What to work on: Please copy out the entries below exactly, beginning with the line that contains "master (R24). -/" and ending with the line that contains "rx : ClapRx", and include nothing outside that span.

——————

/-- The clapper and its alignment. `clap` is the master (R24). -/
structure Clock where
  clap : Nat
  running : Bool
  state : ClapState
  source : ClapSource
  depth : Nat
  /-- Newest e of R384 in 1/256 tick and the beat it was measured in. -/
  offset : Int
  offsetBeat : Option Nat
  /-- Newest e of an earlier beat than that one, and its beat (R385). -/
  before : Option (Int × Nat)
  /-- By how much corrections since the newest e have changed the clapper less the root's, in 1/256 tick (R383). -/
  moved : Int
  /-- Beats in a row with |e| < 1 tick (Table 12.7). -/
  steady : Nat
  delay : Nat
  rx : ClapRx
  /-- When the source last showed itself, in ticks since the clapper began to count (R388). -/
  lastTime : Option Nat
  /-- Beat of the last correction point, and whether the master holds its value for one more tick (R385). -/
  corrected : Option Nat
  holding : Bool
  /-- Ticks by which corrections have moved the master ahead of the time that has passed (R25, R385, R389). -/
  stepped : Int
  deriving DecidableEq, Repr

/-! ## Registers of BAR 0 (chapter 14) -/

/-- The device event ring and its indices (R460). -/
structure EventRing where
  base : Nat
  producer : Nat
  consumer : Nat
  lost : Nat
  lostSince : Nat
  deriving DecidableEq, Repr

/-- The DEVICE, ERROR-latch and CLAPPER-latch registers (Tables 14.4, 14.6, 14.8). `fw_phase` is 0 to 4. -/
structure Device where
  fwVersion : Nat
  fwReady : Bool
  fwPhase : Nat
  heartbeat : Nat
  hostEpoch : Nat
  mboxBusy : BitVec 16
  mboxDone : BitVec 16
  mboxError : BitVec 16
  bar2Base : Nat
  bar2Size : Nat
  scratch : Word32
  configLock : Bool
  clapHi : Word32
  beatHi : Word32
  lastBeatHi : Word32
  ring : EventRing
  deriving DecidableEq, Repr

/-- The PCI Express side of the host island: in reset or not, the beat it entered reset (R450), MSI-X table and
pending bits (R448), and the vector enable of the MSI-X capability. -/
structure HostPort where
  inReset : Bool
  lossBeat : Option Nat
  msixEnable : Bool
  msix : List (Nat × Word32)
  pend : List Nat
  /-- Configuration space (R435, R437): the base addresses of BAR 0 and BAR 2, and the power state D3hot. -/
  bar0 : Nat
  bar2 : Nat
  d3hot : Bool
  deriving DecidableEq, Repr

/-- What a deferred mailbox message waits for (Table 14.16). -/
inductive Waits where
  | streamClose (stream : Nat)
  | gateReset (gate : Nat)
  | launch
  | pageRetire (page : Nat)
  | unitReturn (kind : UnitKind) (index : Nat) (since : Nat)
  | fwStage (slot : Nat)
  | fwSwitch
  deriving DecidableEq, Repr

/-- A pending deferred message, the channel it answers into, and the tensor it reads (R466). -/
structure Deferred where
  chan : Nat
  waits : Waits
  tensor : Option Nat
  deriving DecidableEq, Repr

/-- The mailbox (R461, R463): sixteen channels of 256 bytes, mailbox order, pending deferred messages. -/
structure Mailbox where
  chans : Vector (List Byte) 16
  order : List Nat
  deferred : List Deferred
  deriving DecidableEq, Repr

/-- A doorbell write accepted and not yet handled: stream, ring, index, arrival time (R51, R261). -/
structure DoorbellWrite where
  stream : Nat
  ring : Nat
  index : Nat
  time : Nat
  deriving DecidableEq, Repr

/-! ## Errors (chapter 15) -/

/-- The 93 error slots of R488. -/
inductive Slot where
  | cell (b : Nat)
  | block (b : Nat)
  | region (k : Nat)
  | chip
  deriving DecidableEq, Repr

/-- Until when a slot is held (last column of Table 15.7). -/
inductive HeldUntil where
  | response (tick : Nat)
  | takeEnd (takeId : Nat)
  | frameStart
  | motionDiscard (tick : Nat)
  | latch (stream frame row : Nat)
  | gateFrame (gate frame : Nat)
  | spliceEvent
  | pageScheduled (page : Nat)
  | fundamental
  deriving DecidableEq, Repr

——————

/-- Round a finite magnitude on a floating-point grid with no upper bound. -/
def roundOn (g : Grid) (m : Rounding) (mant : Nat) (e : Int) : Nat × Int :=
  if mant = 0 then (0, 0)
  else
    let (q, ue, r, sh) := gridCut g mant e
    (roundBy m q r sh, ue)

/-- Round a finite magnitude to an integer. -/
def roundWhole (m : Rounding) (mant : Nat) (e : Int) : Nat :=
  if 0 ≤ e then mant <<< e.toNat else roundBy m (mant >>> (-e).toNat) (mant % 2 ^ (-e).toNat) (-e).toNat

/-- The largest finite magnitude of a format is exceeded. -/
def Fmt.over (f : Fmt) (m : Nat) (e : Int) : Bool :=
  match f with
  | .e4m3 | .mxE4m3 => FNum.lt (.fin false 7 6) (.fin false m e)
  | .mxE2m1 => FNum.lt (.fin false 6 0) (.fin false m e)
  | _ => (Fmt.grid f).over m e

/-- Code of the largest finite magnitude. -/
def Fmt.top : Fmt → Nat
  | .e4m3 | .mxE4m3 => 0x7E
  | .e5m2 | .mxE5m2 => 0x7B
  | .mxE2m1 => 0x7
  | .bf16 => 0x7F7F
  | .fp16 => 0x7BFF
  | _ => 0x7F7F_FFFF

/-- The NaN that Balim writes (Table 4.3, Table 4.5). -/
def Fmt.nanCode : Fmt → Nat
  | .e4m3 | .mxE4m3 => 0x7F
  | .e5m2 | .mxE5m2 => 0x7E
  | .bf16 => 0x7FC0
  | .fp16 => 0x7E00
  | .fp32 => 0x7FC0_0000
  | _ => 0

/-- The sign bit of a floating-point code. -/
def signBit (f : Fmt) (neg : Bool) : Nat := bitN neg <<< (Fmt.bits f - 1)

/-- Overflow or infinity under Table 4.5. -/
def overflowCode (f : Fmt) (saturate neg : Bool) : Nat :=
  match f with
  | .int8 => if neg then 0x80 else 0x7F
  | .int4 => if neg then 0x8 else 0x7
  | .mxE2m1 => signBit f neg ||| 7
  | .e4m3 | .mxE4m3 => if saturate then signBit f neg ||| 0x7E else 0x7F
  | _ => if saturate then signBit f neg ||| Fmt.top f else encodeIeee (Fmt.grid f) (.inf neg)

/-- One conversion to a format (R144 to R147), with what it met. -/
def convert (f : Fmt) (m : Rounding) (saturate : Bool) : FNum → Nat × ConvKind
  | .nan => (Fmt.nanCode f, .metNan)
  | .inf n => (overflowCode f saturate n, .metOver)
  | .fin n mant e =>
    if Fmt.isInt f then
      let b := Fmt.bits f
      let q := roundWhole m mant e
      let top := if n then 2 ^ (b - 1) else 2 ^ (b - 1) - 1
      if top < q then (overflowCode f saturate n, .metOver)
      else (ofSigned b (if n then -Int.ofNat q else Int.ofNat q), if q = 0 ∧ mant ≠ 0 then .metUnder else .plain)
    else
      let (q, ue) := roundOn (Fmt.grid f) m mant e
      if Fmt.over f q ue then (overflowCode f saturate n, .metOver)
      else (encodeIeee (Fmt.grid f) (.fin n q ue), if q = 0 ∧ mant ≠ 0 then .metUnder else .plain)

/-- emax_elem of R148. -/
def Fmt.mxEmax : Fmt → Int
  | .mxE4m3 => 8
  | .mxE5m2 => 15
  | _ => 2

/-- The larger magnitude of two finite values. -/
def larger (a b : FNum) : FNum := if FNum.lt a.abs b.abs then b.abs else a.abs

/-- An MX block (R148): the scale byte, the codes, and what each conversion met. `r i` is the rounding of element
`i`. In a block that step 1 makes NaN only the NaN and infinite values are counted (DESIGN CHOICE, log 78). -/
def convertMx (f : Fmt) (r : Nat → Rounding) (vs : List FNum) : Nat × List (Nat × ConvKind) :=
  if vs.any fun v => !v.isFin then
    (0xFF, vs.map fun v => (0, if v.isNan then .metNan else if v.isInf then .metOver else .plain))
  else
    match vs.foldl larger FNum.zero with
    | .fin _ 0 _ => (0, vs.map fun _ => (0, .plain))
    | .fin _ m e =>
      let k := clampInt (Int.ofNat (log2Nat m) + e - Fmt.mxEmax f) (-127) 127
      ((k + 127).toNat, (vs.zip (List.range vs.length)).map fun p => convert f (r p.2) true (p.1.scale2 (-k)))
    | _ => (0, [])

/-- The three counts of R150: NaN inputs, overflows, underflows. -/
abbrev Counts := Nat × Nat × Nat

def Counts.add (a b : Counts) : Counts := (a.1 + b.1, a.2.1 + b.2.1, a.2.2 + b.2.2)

——————

Response box:
/-- The clapper and its alignment. `clap` is the master (R24). -/
structure Clock where
  clap : Nat
  running : Bool
  state : ClapState
  source : ClapSource
  depth : Nat
  /-- Newest e of R384 in 1/256 tick and the beat it was measured in. -/
  offset : Int
  offsetBeat : Option Nat
  /-- Newest e of an earlier beat than that one, and its beat (R385). -/
  before : Option (Int × Nat)
  /-- By how much corrections since the newest e have changed the clapper less the root's, in 1/256 tick (R383). -/
  moved : Int
  /-- Beats in a row with |e| < 1 tick (Table 12.7). -/
  steady : Nat
  delay : Nat
  rx : ClapRx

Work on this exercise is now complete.